My favorite book that I've read recently and possibly ever: Eat Pray Love. I think I'd read it again and again if I could! Reply to this

12 years ago, April 1st 2008 No: 16 Msg: #31392  
I am currently reading The Far Pavillions by M.M.Kaye - it's a great story set in India during the British Raj. Very real and engaging. Reply to this

12 years ago, April 1st 2008 No: 17 Msg: #31404  
B Posts: 30
I also have the habit of reading 2 books at the same time.
Currently reading:
1. Eat, Pray, Love – Elizabeth Gilbert
The book is divided into 3 equal parts. The first part is about her pursuit of pleasure in Italy, the second about her search of spirituality in an ashram in India and the third is about her trying to find the balance of both in Bali.

2. The Glass Palace – Amitav Ghosh
A story about love in a world in transition, spread across 3 generations throughout Burma and India.
Reply to this

12 years ago, April 1st 2008 No: 18 Msg: #31415  
I read The Glass Palace too Ievy. It gave me a good insight into how the current situation in Burma came about.

Mel Reply to this

12 years ago, April 2nd 2008 No: 19 Msg: #31427  
I'm currently reading The Lemon Tree, about Palestine-Israel.
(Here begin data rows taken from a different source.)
-- ==== Sys2Proof/Machine/State.lean ====
section
/-! DEFINITION. The state of the core as plain data (10_state.md R30), the model's own fields (the
environment's inputs, the build parameters, the free-value counter), what can stop a step, and the
state right after reset (70_reset_and_hazards.md R231). -/

namespace Sys2Proof.Machine

/-- `fsm` (R33). -/
inductive Fsm where
  /-- no command is running and the core is not locked -/
  | idle
  /-- a command has been accepted and has not completed -/
  | busy
  /-- an entropy failure has occurred since reset -/
  | locked
deriving DecidableEq, Repr

/-- The error codes of 60_exceptions.md R191. Codes 10-15 are reserved and never produced, so they are
not in the type (93_implementation_defined.md I13). -/
inductive ErrCode where
  | success
  | invalidBlockSize
  | invalidPadding
  | invalidKeySize
  | malformedCiphertext
  | invalidCiphertextLength
  | entropySourceFailure
  | insufficientEntropy
  | lengthOutOfRange
  | illegalCommand
deriving DecidableEq, Repr

/-- A byte array's known bytes: (index, byte) pairs with strictly rising indices. An index that is not
listed has not been written. -/
abbrev Memory := List Host.Cell

/-- IBUF or OBUF (R50, R51): the bytes written, and the number of the draw that supplies every byte
the spec leaves unspecified (log 2, log 3, log 4). -/
structure Buffer where
  cells : Memory
  fill : Nat
deriving DecidableEq, Repr

/-- The command snapshot `snap` (R34). -/
structure Snapshot where
  /-- `snap.cmd`, the command word -/
  cmd : Word
  /-- `snap.L`, SRC_LEN -/
  len : Word
  /-- `snap.bs`, BLKSZ -/
  bs : Word
  /-- `snap.klen`, KEY_LEN -/
  klen : Word
  /-- `snap.key`, the 32 bytes of KEYB -/
  key : Vector Byte 32
  /-- `snap.in`, the bytes `IBUF[0 : min(snap.L, BUF_BYTES)]` -/
  input : List Byte
deriving DecidableEq, Repr

/-- The snapshot at reset: "empty, not read in IDLE" (R231; log 12). -/
def Snapshot.empty : Snapshot := ⟨0, 0, 0, 0, Vector.replicate 32 0, []⟩

/-- The entropy transaction state `ent` (R35), with the bytes delivered so far while it is pending
(42_random.md R171; log 7). -/
inductive Ent where
  /-- no request is outstanding -/
  | none
  /-- PENDING(n): `n` bytes asked for, `got` delivered in order, no answer yet -/
  | pending (n : Nat) (got : List Byte)
  /-- ANSWERED(s) -/
  | answered (s : List Byte)
deriving DecidableEq, Repr

/-- What the host port returns for an access (R60): OKAY with 32 bits of read data, OKAY to a write,
or ERROR without data (20_memory.md R81). -/
inductive Reply where
  | data (w : Word)
  | okay
  | error
deriving DecidableEq, Repr

/-- One line of a host program (30_encoding.md R106): a bus transaction of the host port (R60), or a
POLL, which repeats a read until it is met. `size` is the access size in bits. -/
inductive HostOp where
  | read (off : Offset) (size : Nat)
  | write (off : Offset) (size : Nat) (v : Word)
  | poll (off : Offset) (mask value : Word)
deriving DecidableEq, Repr

/-- Which agent moves next (00_scope.md R24; log 1), with what the outside presents. -/
inductive Turn where
  /-- the host's next access is served -/
  | host
  /-- the core agent moves: a BUSY core runs its command -/
  | core
  /-- one clock cycle of the entropy port: ENT_VALID, ENT_DATA, ENT_FAIL (R61) -/
  | entropy (valid : Bool) (data : Byte) (fail : Bool)
  /-- RST_N is pulsed (R230) -/
  | reset
  /-- power is applied, and with it reset (R232) -/
  | powerOn
deriving DecidableEq, Repr

/-- The machine. The fields from `fsm` to `ent` are the state of one core (R30), `reply` is what its
host port last returned; `cfg`, `host`, `turns` and `draws` are the model's own. -/
structure State where
  /-- the build parameters: no step changes them (log 5) -/
  cfg : Config.Params
  /-- the FSM state (R33); STATUS.BUSY and STATUS.FATAL are views of it (R42) -/
  fsm : Fsm
  /-- CTRL.IRQ_EN (R40) -/
  irqEn : Bool
  /-- STATUS.DONE (R42) -/
  done : Bool
  /-- STATUS.WBUSY (R42) -/
  wbusy : Bool
  /-- STATUS.ERR (R42, R191) -/
  err : ErrCode
  /-- BLKSZ (R44) -/
  blksz : Word
  /-- SRC_LEN (R45) -/
  srcLen : Word
  /-- DST_LEN (R46) -/
  dstLen : Word
  /-- KEY_LEN (R48) -/
  keyLen : Word
  /-- KEYB, written through KEY0..KEY7 (R47) -/
  keyb : Vector Byte 32
  /-- IBUF (R50) -/
  ibuf : Buffer
  /-- OBUF (R51) -/
  obuf : Buffer
  /-- the command snapshot (R34) -/
  snap : Snapshot
  /-- the entropy transaction (R35) -/
  ent : Ent
  /-- the host port's reply to the access served last; none before the first (R60; log 9). An ERROR here is
  the host program's fault (R81) -/
  reply : Option Reply
  /-- the host's remaining accesses, in the order the port receives them (R91) -/
  host : List HostOp
  /-- which agent moves next, and after it (log 1) -/
  turns : List Turn
  /-- how many free values have been drawn (log 2) -/
  draws : Nat
deriving DecidableEq, Repr

/-- What stops a step with a fault: nothing. "The core has no traps" (60_exceptions.md R200), an error is
a completion with a code, and a bus ERROR stops the host's program and not the core (20_memory.md R81;
`State.hostFaulted`). The type has no constructor, so that no step can fault. -/
inductive Fault
deriving DecidableEq, Repr

/-- What stops a step with a refusal. -/
inductive Refusal where
  /-- Raised only by an arm of `exec` whose instruction has no meaning yet (safe: the run stops). No arm
  raises it: all five commands have their meaning. -/
  | notModelled (mnemonic : String)
deriving DecidableEq, Repr

/-- The core right after power-on and reset (R231, R232), with the default build parameters, no host
access waiting and no turn arranged: it waits in IDLE for a CMD write (R234). IBUF and OBUF list no
byte: each of their bytes is a free value (log 2, log 3, log 4). -/
def State.reset : State where
  cfg := Config.Params.standard
  fsm := .idle
  irqEn := false
  done := false
  wbusy := false
  err := .success
  blksz := 0x00000010#32
  srcLen := 0x00000000#32
  dstLen := 0x00000000#32
  keyLen := 0x00000000#32
  keyb := Vector.replicate 32 0x00#8
  ibuf := ⟨[], 0⟩
  obuf := ⟨[], 1⟩
  snap := .empty
  ent := .none
  reply := .none
  host := []
  turns := []
  draws := 2

end Sys2Proof.Machine
end

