/-- R53, what sets and what clears each flag (not what reads it). BUSY is set by acceptance and cleared by a
completion or reset; DONE is set by a completion and cleared by a STATUS write, acceptance or reset; FATAL
is set by a fatal completion and cleared by reset; WBUSY is set by a dropped write and cleared by a STATUS
write or reset; ERR is changed by a completion, acceptance and reset only, and cleared by the last two. Nothing else changes a flag.
The code a completion puts in ERR is stated with each command and for illegal words, not here. -/
def Obligations.FlagsChangeOnlyAsListed : Prop :=
  ∀ s t : State, step s = .next t →
    let completes := s.mover = .core ∧ s.fsm = .busy ∧ t.fsm ≠ .busy
    let accepts := s.fsm = .idle ∧ ∃ v, s.served = some (.write 0x008#14 32 v)
    let writesStatus (bit : Nat) := ∃ v, s.served = some (.write 0x00C#14 32 v) ∧ v.getLsbD bit = true
    let dropsWrite := s.fsm ≠ .idle ∧
      ∃ off v, s.served = some (.write off 32 v) ∧ DroppedWhenNotIdle s.cfg.bufBytes off
    let resets := s.mover.isReset = true
    (completes → t.busy = false ∧ t.done = true ∧ t.fatal = t.err.fatal ∧ t.wbusy = s.wbusy) ∧
    (accepts → t.busy = true ∧ t.done = false ∧ t.err = .success ∧ t.wbusy = s.wbusy) ∧
    (writesStatus 1 → t.done = false) ∧ (writesStatus 3 → t.wbusy = false) ∧
    (s.cfg.wf = true → dropsWrite → t.wbusy = true) ∧
    (resets → t.busy = false ∧ t.done = false ∧ t.fatal = false ∧ t.wbusy = false ∧ t.err = .success) ∧
    (s.busy = false → t.busy = true → accepts) ∧ (s.busy = true → t.busy = false → completes ∨ resets) ∧
    (s.done = false → t.done = true → completes) ∧
    (s.done = true → t.done = false → writesStatus 1 ∨ accepts ∨ resets) ∧
    (s.fatal = false → t.fatal = true → completes) ∧ (s.fatal = true → t.fatal = false → resets) ∧
    (s.wbusy = false → t.wbusy = true → dropsWrite) ∧
    (s.wbusy = true → t.wbusy = false → writesStatus 3 ∨ resets) ∧
    (t.err ≠ s.err → completes ∨ accepts ∨ resets)

/-- R52: IRQ is IRQ_EN AND DONE; it is up after a completion with IRQ_EN = 1, and down after DONE is
cleared, IRQ_EN is written 0, an acceptance or a reset. -/
def Obligations.IrqFollowsDoneAndEnable : Prop :=
  ∀ s t : State, step s = .next t →
    (s.irq = true ↔ s.irqEn = true ∧ s.done = true) ∧
    (s.mover = .core → s.fsm = .busy → t.fsm ≠ .busy → t.irq = s.irqEn) ∧
    (s.mover = .host → s.fsm = .idle → t.fsm = .busy → t.irq = false) ∧
    (s.mover.isReset = true → t.irq = false) ∧
    (∀ v, s.served = some (.write 0x00C#14 32 v) → v.getLsbD 1 = true → t.irq = false) ∧
    (∀ v, s.served = some (.write 0x004#14 32 v) → v.getLsbD 0 = false → t.irq = false)

/-- R37: from acceptance to completion no step changes a value the running command reads, and the core
itself never writes one. -/
def Obligations.InputsAreStableWhileBusy : Prop :=
  ∀ s t : State, step s = .next t → s.mover = .core ∨ (s.fsm = .busy ∧ t.fsm = .busy) →
    t.blksz = s.blksz ∧ t.srcLen = s.srcLen ∧ t.keyLen = s.keyLen ∧ t.keyb = s.keyb ∧ t.ibuf = s.ibuf ∧
    t.snap = s.snap

/-- R86, R50, R51, R46: OBUF is written by completions only, IBUF by host writes in IDLE only, DST_LEN by
completions, acceptance and reset only. Two exceptions are the model's reading: a reset step makes OBUF
unspecified (R232, R233 against R51's "Reset does not change OBUF"; log 4), and a power-on step makes IBUF
unspecified (R232; log 10). -/
def Obligations.BuffersHaveOneWriter : Prop :=
  ∀ s t : State, step s = .next t →
    (t.obuf ≠ s.obuf → (s.mover = .core ∧ s.fsm = .busy ∧ t.done = true) ∨ s.mover.isReset = true) ∧
    (t.ibuf ≠ s.ibuf → (s.fsm = .idle ∧ ∃ off v,
        s.served = some (.write off 32 v) ∧ 0x1000 ≤ off.toNat ∧ off.toNat < 0x1000 + s.cfg.bufBytes) ∨
      s.mover = .powerOn) ∧
    (t.dstLen ≠ s.dstLen → (s.mover = .core ∧ s.fsm = .busy ∧ t.done = true) ∨
      (s.mover = .host ∧ s.fsm = .idle ∧ t.fsm = .busy) ∨ s.mover.isReset = true)

/-- R91: the host's turn serves the first waiting access and no other (a POLL whose condition is not met
stays first, R106), unless the host's program has faulted (R81); the step leaves all that the access leaves, its
effect and its response, and no other step touches the waiting accesses or the reply. That an ERROR reply takes a POLL off the list, and that the reply is kept over a reset, is the
model's choice (log 9). -/
def Obligations.AccessesAreServedInPortOrder : Prop :=
  ∀ s t : State, step s = .next t →
    (s.mover = .host → s.hostFaulted = false → s.served = s.host.head?) ∧
    (s.served = none → t.host = s.host ∧ t.reply = s.reply) ∧
    (s.served = none → s.mover = .host → t = { s with turns := s.turns.tail }) ∧
    (∀ off size, s.served = some (.read off size) →
      s.host = .read off size :: t.host ∧
      t = { s.busRead off size with host := s.host.tail, turns := s.turns.tail }) ∧
    (∀ off size v, s.served = some (.write off size v) →
      s.host = .write off size v :: t.host ∧
      t = { s.busWrite off size v with host := s.host.tail, turns := s.turns.tail }) ∧
    (∀ off mask value, s.served = some (.poll off mask value) →
      t = { s.busRead off 32 with host := t.host, turns := s.turns.tail } ∧
      ((∃ w, t.reply = some (.data w) ∧ w &&& mask ≠ value) → t.host = s.host) ∧
      ((¬ ∃ w, t.reply = some (.data w) ∧ w &&& mask ≠ value) → s.host = .poll off mask value :: t.host))

/-! ## Reset, the entropy wait, invariants (70_reset_and_hazards.md) -/

/-- R231, R233: a reset step takes every register of the core to its reset value, abandons a running
command without completion and withdraws an entropy request; IBUF is kept. That every byte of OBUF is a
free value of a fresh draw afterwards is the model's choice (log 4). -/
def Obligations.ResetTakesTheResetValues : Prop :=
  ∀ (s : State) (rest : List Turn), s.turns = .reset :: rest →
    ∃ t, step s = .next t ∧ t.fsm = .idle ∧ t.irqEn = false ∧ t.statusWord = 0#32 ∧
      t.err = .success ∧ t.blksz = 0x10#32 ∧ t.srcLen = 0#32 ∧ t.dstLen = 0#32 ∧ t.keyLen = 0#32 ∧
      (∀ i (h : i < 32), t.keyb[i] = 0#8) ∧ t.ent = .none ∧ t.ent.req = false ∧ t.irq = false ∧
      t.ibuf = s.ibuf ∧ t.cfg = s.cfg ∧ t.host = s.host ∧ t.turns = rest ∧
      ∀ a, t.obuf.byte a = Config.freeByte s.draws a

/-- R231: what the registers read as right after `State.reset` (test vector H-1). -/
def Obligations.RegistersReadTheirResetValues : Prop :=
  (State.reset.busRead 0x000#14 32).reply = some (.data 0x50430700#32) ∧
  (State.reset.busRead 0x004#14 32).reply = some (.data 0#32) ∧
  (State.reset.busRead 0x008#14 32).reply = some (.data 0#32) ∧
  (State.reset.busRead 0x00C#14 32).reply = some (.data 0#32) ∧
  (State.reset.busRead 0x010#14 32).reply = some (.data 0x10#32) ∧
  (State.reset.busRead 0x014#14 32).reply = some (.data 0#32) ∧
  (State.reset.busRead 0x018#14 32).reply = some (.data 0#32) ∧
  (State.reset.busRead 0x01C#14 32).reply = some (.data 0#32) ∧
  (∀ k < 8, (State.reset.busRead (BitVec.ofNat 14 (0x020 + 4 * k)) 32).reply = some (.data 0#32)) ∧
  State.reset.irq = false

/-- R232: after power-on every byte of IBUF and of OBUF is unspecified: a free value of a fresh draw, the two
draws being different ones; everything else is as after a reset. -/
def Obligations.PowerOnLeavesBuffersUnspecified : Prop :=
  ∀ (s : State) (rest : List Turn), s.turns = .powerOn :: rest →
    ∃ t d, step s = .next t ∧ s.draws ≤ d ∧ d ≠ s.draws ∧
      (∀ a, t.obuf.byte a = Config.freeByte s.draws a) ∧ (∀ a, t.ibuf.byte a = Config.freeByte d a) ∧
      step { s with turns := .reset :: rest } = .next { t with ibuf := s.ibuf, draws := s.draws + 1 }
It's a true story about a house built by a Palestinian family, and the Jewish family that lived there after the Palestinians were forced out, and the relationship that formed between the two families. It's a really good read. Reply to this

12 years ago, April 4th 2008 No: 20 Msg: #31611  
I found a gem book. For anyone travelling Thailand, Cambodia, Vietnam, Loas, Malaysia, Singapore, Mongolia, China who may have a leaning towards the spiritual quest.

A FORTUNE TELLER TOLD ME by Tiziano Terzani An Italian journalist who back in 1977 in Hong Kong visits a random fortune teller that told him in 1993 he will die in a plane crash. 16 years pass and its still on his mind he might die. He lives in and around Indochina and needs to get around, but in those days overland travel was still a big no no, or brought curious attention to boarder guards. The book is fascinating, it gives his real accounts of these countries back then, what really happened between countries governments, post Khmer rouge, Vietcong...he meets the most fascinating people and he is very honest about his views on this changing world. One book I shall actually post home!